Bahan Komsel

Otoritas Rohani (Kejadian 41 : 38 – 57)

Bahan Diskusi (15 menit):

  1. Apa tujuan awal Allah menempatkan manusia di bumi ini (Kejadian 1 : 28)?
  2. Apakah orang percaya boleh berkuasa, memiliki dominion dan teritori?
  3. Berkuasa terhadap apa: sesama manusia atau ciptaan yang lain selain manusia?
  4. Apa akibat ketiadaan peran manusia yang memiliki mandat ilahi tsb?

Renungan Firman (15 menit):

Pada awal penciptaan ketika Allah menjadikan manusia, Ia berfirman, “beranak cuculah dan bertambah banyak, penuhilah bumi dan taklukkanlah itu (subdue it), berkuasalah (have dominion) atas ikan-ikan di laut dan burung-burung di udara dan atas segala binatang yang merayap di bumi (Kejadian 1 : 28). Ya, ada panggilan “to have dominion” yang Allah berikan pada manusia – sebuah panggilan untuk berkuasa dan mengusahakan bumi ini, memiliki otoritas ilahi atas segala makhluk ciptaan yang lain — menjadi wakil Allah di bumi ini. Allah memberikan mandat itu pada manusia, tapi manusia justru tertipu Iblis dan kehilangan posisi. Ketiadaan peran manusia yang berotoritas ilahi dan justru bertahtanya manusia daging membuat bumi mengerang dan mengeluh menantikan anak-anak Allah kembali dinyatakan (Roma 8 : 19).

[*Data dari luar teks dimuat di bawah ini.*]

-- ==== Sys2Proof/Machine/Exclusive.lean ====
section
/-! DEFINITION. Exclusive pairs (40_loads_stores.md rules R118 to R122). The acquire and release semantics of LDAXP and
STLXP are ordering, which the spec does not give (R120, R122; log 32). -/

namespace Sys2Proof.Machine

/-- The class of an exclusive pair of registers of `size` bytes (R30). -/
def exclusiveClass (size : Nat) : AccessClass := if size = 4 then .exclPair32 else .exclPair64

/-- The access of an exclusive pair of registers of `size` bytes each. -/
def exclusiveAccess (dir : Direction) (addr size : Nat) : Access :=
  { cls := exclusiveClass size, dir := dir, addr := addr, size := size, count := 2 }

/-- LDXP and LDAXP (R118, R120). -/
def State.loadExclusive (s : State) (i : Instr) (size : Nat) (rt2 rn rt : Reg) : Res State :=
  if rt = rt2 then .refused (.constrainedUnpredictable .loadPairSameRegister)
  else s.access i (exclusiveAccess .read (s.pe.readBase rn).toNat size) [] (.loadExclusive rt rt2 size)

/-- The end of a Store-Exclusive pair: the status, and no exclusive outstanding (R119). -/
def State.endExclusive (s : State) (rs : Reg) (status : Word64) : Res State :=
  (s.setPe { s.pe.writeX rs status with excl := none }).endInstr

/-- The write of a Store-Exclusive pair that succeeds: its units are those of `SCAUnits`, one of the whole access (R35,
R44), each byte right after what was read (R121 (b)). -/
def State.exclusiveWrite (s : State) (a : Access) (ps : List Pick) (data : List Byte) : State :=
  match scaUnits s.cfg a with
  | some (u :: _) => s.placeWrite (.pe s.cur) s.pe.inst u ps data true
  | _ => s

/-- STXP and STLXP (R119, R121, R122): the operands and the alignment, then whether the store succeeds, which where it may
is drawn by the environment; a store that fails makes no access, and one that succeeds makes the access of R119 with its
checks (R84). -/
def State.storeExclusive (s : State) (size : Nat) (rs rt2 rn rt : Reg) : Res State :=
  if rs = rt ∨ rs = rt2 ∨ (rs = rn ∧ rn ≠ 31) then .refused (.constrainedUnpredictable .statusOverlap)
  else
    s.afterCheck (checkClass s.cfg (exclusiveAccess .write (s.pe.readBase rn).toNat size)) <|
      match exclusivePlaces s (s.pe.readBase rn).toNat (2 * size) with
      | none => s.endExclusive rs 1
      | some ps =>
        match s.drawBelow 2 with
        | (0, s₁) => s₁.endExclusive rs 1
        | (_, s₁) =>
          s₁.checked (exclusiveAccess .write (s.pe.readBase rn).toNat size) <|
            (s₁.exclusiveWrite (exclusiveAccess .write (s.pe.readBase rn).toNat size) ps
              (leBytes size (s.pe.regValue rt size) ++ leBytes size (s.pe.regValue rt2 size))).endExclusive rs 0

/-- LDXP (32-bit) (R118). -/
def execLdxp32 (rt2 rn rt : Reg) (s : State) : Res State := s.loadExclusive (.ldxp32 rt2 rn rt) 4 rt2 rn rt

/-- STXP (32-bit) (R119). -/
def execStxp32 (rs rt2 rn rt : Reg) (s : State) : Res State := s.storeExclusive 4 rs rt2 rn rt

/-- LDAXP (32-bit) (R120). -/
def execLdaxp32 (rt2 rn rt : Reg) (s : State) : Res State := s.loadExclusive (.ldaxp32 rt2 rn rt) 4 rt2 rn rt

/-- STLXP (32-bit) (R122). -/
def execStlxp32 (rs rt2 rn rt : Reg) (s : State) : Res State := s.storeExclusive 4 rs rt2 rn rt

/-- LDXP (64-bit) (R118). -/
def execLdxp64 (rt2 rn rt : Reg) (s : State) : Res State := s.loadExclusive (.ldxp64 rt2 rn rt) 8 rt2 rn rt

/-- STXP (64-bit) (R119). -/
def execStxp64 (rs rt2 rn rt : Reg) (s : State) : Res State := s.storeExclusive 8 rs rt2 rn rt

/-- LDAXP (64-bit) (R120). -/
def execLdaxp64 (rt2 rn rt : Reg) (s : State) : Res State := s.loadExclusive (.ldaxp64 rt2 rn rt) 8 rt2 rn rt

/-- STLXP (64-bit) (R122). -/
def execStlxp64 (rs rt2 rn rt : Reg) (s : State) : Res State := s.storeExclusive 8 rs rt2 rn rt

end Sys2Proof.Machine
end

Pada jaman Musa dahulu, Allah sungguh hadir memimpin umatNya baik melalui tiang awan dan tiang api, dan pada puncaknya adalah melalui peristiwa Gunung Sinai dimana hadirat Allah begitu dashyat dalam gemuruh dan kilat di gunung tsb (Keluaran 19 : 18 – 20) namun manusia menolak sistem theokratos (Allah memerintah manusia) tsb, mereka berkata pada Musa, “engkaulah berbicara dengan kami, maka kami akan mendengarkan, tetapi janganlah Allah berbicara dengan kami, nanti kami mati (20 :19). Mereka menghendaki demoskratos (manusia memerintah manusia) yang bahkan terus merosot ketika memasuki jaman Samuel dimana mereka pun mulai meminta raja seperti bangsa sekeliling meski sudah diperingati akan segala risikonya (1 Samuel 8 : 6 – 22). Sejak saat itulah pemerintahan Allah tergantikan oleh pemerintahan manusia, Kerajaan Allah digantikan kerajaan-kerajaan manusia dan itu terus berlanjut sampai sekarang.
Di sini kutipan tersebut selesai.